Right Wing Nut House



Filed under: Iran, Lebanon, Middle East, War on Terror — Rick Moran @ 1:37 pm

As a subhead to my post below on Iraq reconstruction, I immediately received an email from one of my faithful lefty correspondents who accused me of trying to “whitewash” the Iraq War. The consistency of this fellow’s idiocy would be astonishing if I didn’t keep in mind he is, after all, a liberal who has thrown out his knee by jerking it so often over the last 4 years everytime I fail to write about our “catastrophic defeat” in Iraq.

This time, he took me to task for daring to think as an historian rather than a partisan boob like him when I mentioned that the judgment of history won’t be known for a decade or so about whether the Iraq war was a net plus or minus to our strategic interests. No matter how things look today, a decade hence things will look quite different due to decisions we have made these last 6 years in Iraq.

Which decisions? And how will things look in the Middle East a decade from now? If anyone could answer those questions they would not be historians but rather stock touters as they would be able to predict the future and could really clean up in the market by putting that gift to good use.

All we can do is look at conditions today. Attempts to extrapolate from there and guess how things might be 10 years from now are fun but hardly relavent in that unrelated events that occur in that time frame may negate or augment decisions made by the US in Iraq. An example may be what we are going to do about Iran who has been emboldened and strengthened by our poor decision making in Iraq but who may find themselves less an influence in the region if the US military goes in and smashes things up. Admittedly, this is now a remote possibility but it highlights the manner in which unfolding history can throw everyone’s predictions of the future into a cocked hat.
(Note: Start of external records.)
/-- A GNSS UART (R76 to R82). -/
structure Uart where
  /-- The start search is closed after a framing error until 16 high samples (R79). -/
  waitHigh : Bool := false
  /-- Bytes of the sentence or frame in progress and the tick of its first start edge. -/
  nmea : List Byte := []
  nmeaOn : Bool := false
  nmeaTick : Nat := 0
  /-- Each byte with the tick of its start edge. -/
  bin : List (Byte × Nat) := []
  /-- A complete sentence, with its start tick, and a complete frame, to be taken. -/
  nmeaReady : Option (List Byte × Nat) := none
  binReady : Option (List (Byte × Nat)) := none
  deriving DecidableEq, Repr

/-! ### Reaches -/

/-- A live reach in its queue (Table 08.1), with the 64-bit acceptance count of R210 and the marks that its
completion entry carries (R230). -/
structure Reach where
  tag : BitVec 16
  join : Bool
  cont : Bool
  dist : Bool
  sStart : Int
  sEnd : Int
  r : Nat
  rampLen : Nat
  rFrom : Nat := 0
  rEff : Nat := 0
  seq : Nat
  ring : Ring
  engaged : Bool := false
  wasActive : Bool := false
  /-- Course update in which it became active, and in which it last ceased to be so, R219. -/
  activeAt : Nat := 0
  offAt : Option Nat := none
  late : Bool := false
  dry : Bool := false
  reverted : Bool := false
  deriving DecidableEq, Repr

/-- The three states of the schedule (R213): OFF, ON under a reach (by acceptance count), ON in the dry extension of a
reach. -/
inductive Sched where
  | off
  | on (seq : Nat)
  | dry (seq : Nat)
  deriving DecidableEq, Repr

/-- A cancel (with its RTAG) or a flush (without) to act on at the next course update, and the descriptor that it
completes (R231), none after a reset of the host port. -/
structure CancelReq where
  rtag : Option (BitVec 16)
  req : Option (Ring × BitVec 16 × Nat)
  deriving DecidableEq, Repr

/-- The sequencer's state for one channel (R209 to R235). -/
structure SeqSt where
  /-- Live reaches in acceptance order, at most 64. -/
  live : List Reach := []
  /-- Acceptance count of the next reach, R210. -/
  nextSeq : Nat := 1
  /-- Reaches with a count below this one take part in execution, R211. -/
  taken : Nat := 1
  sched : Sched := .off
  /-- The record of the active reach once it is no longer live, R227. -/
  ended : Option Reach := none
  /-- End point of a begun HOLD_DIST extension, R228. -/
  dryEnd : Option Int := none
  /-- Schedule position σ, R215. -/
  sigma : Int := 0
  /-- Direction of travel is backward, R214. -/
  back : Bool := false
  /-- The presented boundary B and the state beyond it, R215. -/
  bnd : Option (Int × Sched) := none
  adv : BitVec 16 := 0
  late : Bool := false
  still : Bool := false
  cancels : List CancelReq := []
  /-- Course updates that the sequencer has taken, R219. -/
  upd : Nat := 0
  /-- `CH_RQ_CFG` as in effect since the latest course update, R228. -/
  cfg : W32 := 0x01F400A0
  deriving DecidableEq, Repr

/-- A predictor result waiting for tick t_eff - 1 (R95, R96). -/
structure PredRes where
  tEff : Nat
  /-- The target, or none with the park reason. -/
  tStar : Option Nat
  why : BitVec 2 := 0
  unclamped : Int := 0
  late : Bool := false
  deriving DecidableEq, Repr

/-! ### Channel: stage die, Weir, FIFOs, parameters -/

/-- One leg of a power stage (R102, R130 to R134). -/
structure LegSt where
  /-- Isolation switch closed and no fault latched. -/
  inService : Bool := true
  why : BitVec 2 := 0
  restores : Nat := 0
  worn : Bool := false
  /-- Its current was not below 100 mA at step 5 of Table 05.5, R133. -/
  stuck : Bool := false
  deriving DecidableEq, Repr

/-- A duty command on its way from the Weir to an update point (R108, R151): the on-time in steps, the tick at which it
reaches the stage die, and, for a duty of an engine, SMP_SEQ and instant of the sample that it answers. -/
structure DutyCmd where
  on : Int
  due : Nat
  answers : Option (W32 × Nat) := none
  deriving DecidableEq, Repr

/-- What the stage die holds of one channel (05_channel_power_stage.md). -/
structure Stage where
  legA : LegSt := {}
  legB : LegSt := {}
  /-- The command that has arrived and waits for its update point, R108. -/
  pend : Option DutyCmd := none
  /-- The latest commanded on-time, and the on-time in effect (steps, after soft start and trims): of the turn-off edge, and of
  the turn-on edge, which only a valley changes (R108). -/
  cmdOn : Int := 0
  on : Int := 0
  rise : Int := 0
  /-- Tick of a carrier centre, that of the latest sample instant (R106), and of the update point taken last. -/
  phase : Option Nat := none
  pointAt : Option Nat := none
  /-- Tick of the latest result of the current and of the voltage converter (R115, R116). -/
  iAt : Option Nat := none
  vAt : Option Nat := none
  /-- Soft start in progress and its present ceiling, R121. -/
  soft : Bool := false
  softOn : Nat := 0
  /-- Update point tick, centre flag and command to be reported, R108. -/
  report : Option (Nat × Bool × DutyCmd) := none
  /-- Current range: true is high, R117. -/
  highRange : Bool := true
  lowRun : Nat := 0
  rangeDue : Option Bool := none
  /-- The last two reported currents in µA, newest first, and the results since enable or thaw, at most 2 (R118). -/
  iLast : List Int := []
  iRun : Nat := 0
  iNow : Int := 0
  mark : Bool := false
  overRange : Bool := false
  vNow : Int := 0
  snsVal : BitVec 17 := 0
  /-- Share trim of a ganged member, steps (R113). -/
  trim : Int := 0
  /-- Peak budget in ticks of 5 ns (20,000 µs = 4,000,000), held ninefold so that a ninth is exact; R123. -/
  budget : Nat := 36000000
  budgetAt : Nat := 0
  peakExh : Bool := false
  limiting : Bool := false
  /-- Successive periods in which the limit acted, R124. -/
  limRun : Nat := 0
  hiccupUntil : Option Nat := none
  /-- Successive periods below 20 mA, R125. -/
  openRun : Nat := 0
  openLoad : Bool := false
  /-- Successive periods of leg imbalance and the weaker leg, R131. -/
  imbRun : Nat := 0
  /-- The high side is off for the rest of this carrier period, R122. -/
  hsOff : Bool := false
  /-- Freeze-hold reference in steps of 15.625 mA, R127, and a desaturation taken in a freeze, R135. -/
  holdRef : Nat := 0
  frzDesat : Option (Leg × Bool × Bool) := none
  /-- After a thaw, a stage-link restore or a thermal release the channel waits for its next sample
  instant, R128. -/
  waitSample : Bool := false
  /-- Stage-link loss holds the channel in its safe state, R14. -/
  linkSafe : Bool := false
  /-- Set-up words written in the present carrier period, by BAR0 offset, as they act until the next valley (R136). -/
  held : List (Nat × W32) := []
  deriving DecidableEq, Repr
Jules Crittenden, reporting on Bush’s surprise visit to Iraq, refers to Mr. Bush taking a “victory lap.” This drew a response from Bill Quick on Jules’ blog that I believe is the best, most concise, tour d’horizon of the consequences involved as a result of our invasion and occupation of Iraq that I’ve seen in a while. (I hope that neither Jules nor Bill minds that I have reprinted the entire comment here):

Jules, I have a problem with the generally accepted metric for “victory” in Iraq, to wit:

Ask yourself this: do you think, absent 9/11, we would have invaded Iraq? I don’t.

Since 9/11 was the proximate cause of our invasion of Iraq, what “victory” was in invasion in service to? The defeat of Iraq alone? Or as part of a larger project, the defeat of Islamofascist terrorism? I perceive it to be the second, and the Bush administration repeatedly confirmed this.

Viewed in that context, is what we have in Iraq a victory, really? We worried about Saddam getting nukes, but as a result of the Iraqi invasion and subsequent years of bungling, the US government has lost the will and the ability to stage any further military adventures, no matter how grave the situation, and so real enemies like Iran now stand on the threshold of acquiring nuclear weapons. Further, how long do you think your “victory” in Iraq will hold with a Shia government in which large parts are heavily influenced or controlled by Iran, and operating next door to a nuclear Iran?

Here’s where we stand today:

Iran: still an Islamofascist hellhole, a rabid enemy of the US and Israel, and about to go nuclear.

Syria: still the same America-hating Baathist regime, now heavily influenced and controlled by the Iranian regime.

Lebanon - a shattered checkerboard of factions, partly occupied by Hizb’Allah, (which is in large part controlled by Iran), a deadly threat to Israel and with major potential for staging Islamist terror attacks elsewhere.

Saudi Arabia - threatened by Iran on the one hand, and half-controlled by the Wahabi Islamofascists on the other. Still funneling money and men to Islamofascist terror gangs.

Pakistan - disintegrating even as we watch, and probably headed for a takeover by its most militant and anti-American Islamist factions, along with its nuclear arsenal.

Afghanistan - slowly sinking back into Islamofascist savagery, as the Taliban and its allies retake everything but the most heavily defended cities.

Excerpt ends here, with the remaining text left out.